Dataset entries
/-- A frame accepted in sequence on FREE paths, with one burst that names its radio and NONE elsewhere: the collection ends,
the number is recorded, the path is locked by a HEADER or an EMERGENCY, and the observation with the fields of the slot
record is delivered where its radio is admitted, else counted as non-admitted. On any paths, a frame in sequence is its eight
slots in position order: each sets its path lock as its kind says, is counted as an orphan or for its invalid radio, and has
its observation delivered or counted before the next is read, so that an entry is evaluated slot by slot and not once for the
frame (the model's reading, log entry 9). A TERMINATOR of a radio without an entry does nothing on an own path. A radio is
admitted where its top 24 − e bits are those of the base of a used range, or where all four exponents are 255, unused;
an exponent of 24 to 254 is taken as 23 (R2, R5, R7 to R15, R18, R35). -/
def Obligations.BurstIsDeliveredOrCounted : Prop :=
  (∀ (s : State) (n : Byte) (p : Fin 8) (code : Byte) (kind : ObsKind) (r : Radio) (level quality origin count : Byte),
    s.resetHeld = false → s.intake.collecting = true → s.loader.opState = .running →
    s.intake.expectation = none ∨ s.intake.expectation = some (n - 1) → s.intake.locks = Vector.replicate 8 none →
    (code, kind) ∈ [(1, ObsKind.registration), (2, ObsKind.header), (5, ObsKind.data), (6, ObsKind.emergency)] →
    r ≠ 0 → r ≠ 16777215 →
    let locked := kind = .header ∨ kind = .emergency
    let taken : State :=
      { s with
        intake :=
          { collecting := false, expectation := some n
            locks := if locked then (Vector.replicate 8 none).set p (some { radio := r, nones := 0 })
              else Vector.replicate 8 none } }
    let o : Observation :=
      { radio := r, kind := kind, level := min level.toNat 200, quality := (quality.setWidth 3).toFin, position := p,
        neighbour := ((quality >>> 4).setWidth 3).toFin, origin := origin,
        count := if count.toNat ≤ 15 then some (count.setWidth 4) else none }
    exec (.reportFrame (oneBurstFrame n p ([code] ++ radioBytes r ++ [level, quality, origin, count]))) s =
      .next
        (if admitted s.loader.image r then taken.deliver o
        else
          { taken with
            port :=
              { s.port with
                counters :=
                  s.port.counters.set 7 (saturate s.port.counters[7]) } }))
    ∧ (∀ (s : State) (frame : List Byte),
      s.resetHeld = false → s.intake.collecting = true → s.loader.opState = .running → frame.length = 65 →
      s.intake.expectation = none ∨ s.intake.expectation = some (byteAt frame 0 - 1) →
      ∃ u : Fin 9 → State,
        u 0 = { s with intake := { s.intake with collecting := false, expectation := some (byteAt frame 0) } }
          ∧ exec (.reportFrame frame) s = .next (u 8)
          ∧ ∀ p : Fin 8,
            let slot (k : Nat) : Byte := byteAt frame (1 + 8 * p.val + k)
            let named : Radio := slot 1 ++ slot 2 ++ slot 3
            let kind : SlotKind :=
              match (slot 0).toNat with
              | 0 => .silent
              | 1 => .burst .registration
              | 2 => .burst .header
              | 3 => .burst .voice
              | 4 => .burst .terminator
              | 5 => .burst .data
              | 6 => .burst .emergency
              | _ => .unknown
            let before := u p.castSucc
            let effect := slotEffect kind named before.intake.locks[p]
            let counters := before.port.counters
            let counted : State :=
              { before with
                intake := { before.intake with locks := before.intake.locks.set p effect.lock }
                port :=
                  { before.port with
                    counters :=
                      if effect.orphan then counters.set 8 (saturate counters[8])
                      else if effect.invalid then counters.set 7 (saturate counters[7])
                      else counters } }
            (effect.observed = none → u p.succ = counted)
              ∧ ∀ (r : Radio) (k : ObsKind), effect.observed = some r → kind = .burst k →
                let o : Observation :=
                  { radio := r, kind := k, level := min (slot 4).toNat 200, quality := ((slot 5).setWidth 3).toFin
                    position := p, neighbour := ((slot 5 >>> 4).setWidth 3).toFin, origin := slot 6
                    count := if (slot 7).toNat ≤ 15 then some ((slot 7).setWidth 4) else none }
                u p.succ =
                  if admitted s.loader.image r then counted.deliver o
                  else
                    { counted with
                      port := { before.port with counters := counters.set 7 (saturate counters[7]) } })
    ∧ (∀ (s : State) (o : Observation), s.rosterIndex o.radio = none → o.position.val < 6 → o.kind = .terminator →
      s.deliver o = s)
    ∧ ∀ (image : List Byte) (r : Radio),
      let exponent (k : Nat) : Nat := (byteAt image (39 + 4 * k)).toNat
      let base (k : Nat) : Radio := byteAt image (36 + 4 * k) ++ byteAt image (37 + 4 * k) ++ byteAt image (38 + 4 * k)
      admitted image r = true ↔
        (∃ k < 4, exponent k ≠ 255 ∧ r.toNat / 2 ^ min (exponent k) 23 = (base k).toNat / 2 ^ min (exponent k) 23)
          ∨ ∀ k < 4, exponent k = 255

What to produce
Wherever the string "paths" appears in a line above, copy that line.

Task output
/-- A frame accepted in sequence on FREE paths, with one burst that names its radio and NONE elsewhere: the collection ends,
record is delivered where its radio is admitted, else counted as non-admitted. On any paths, a frame in sequence is its eight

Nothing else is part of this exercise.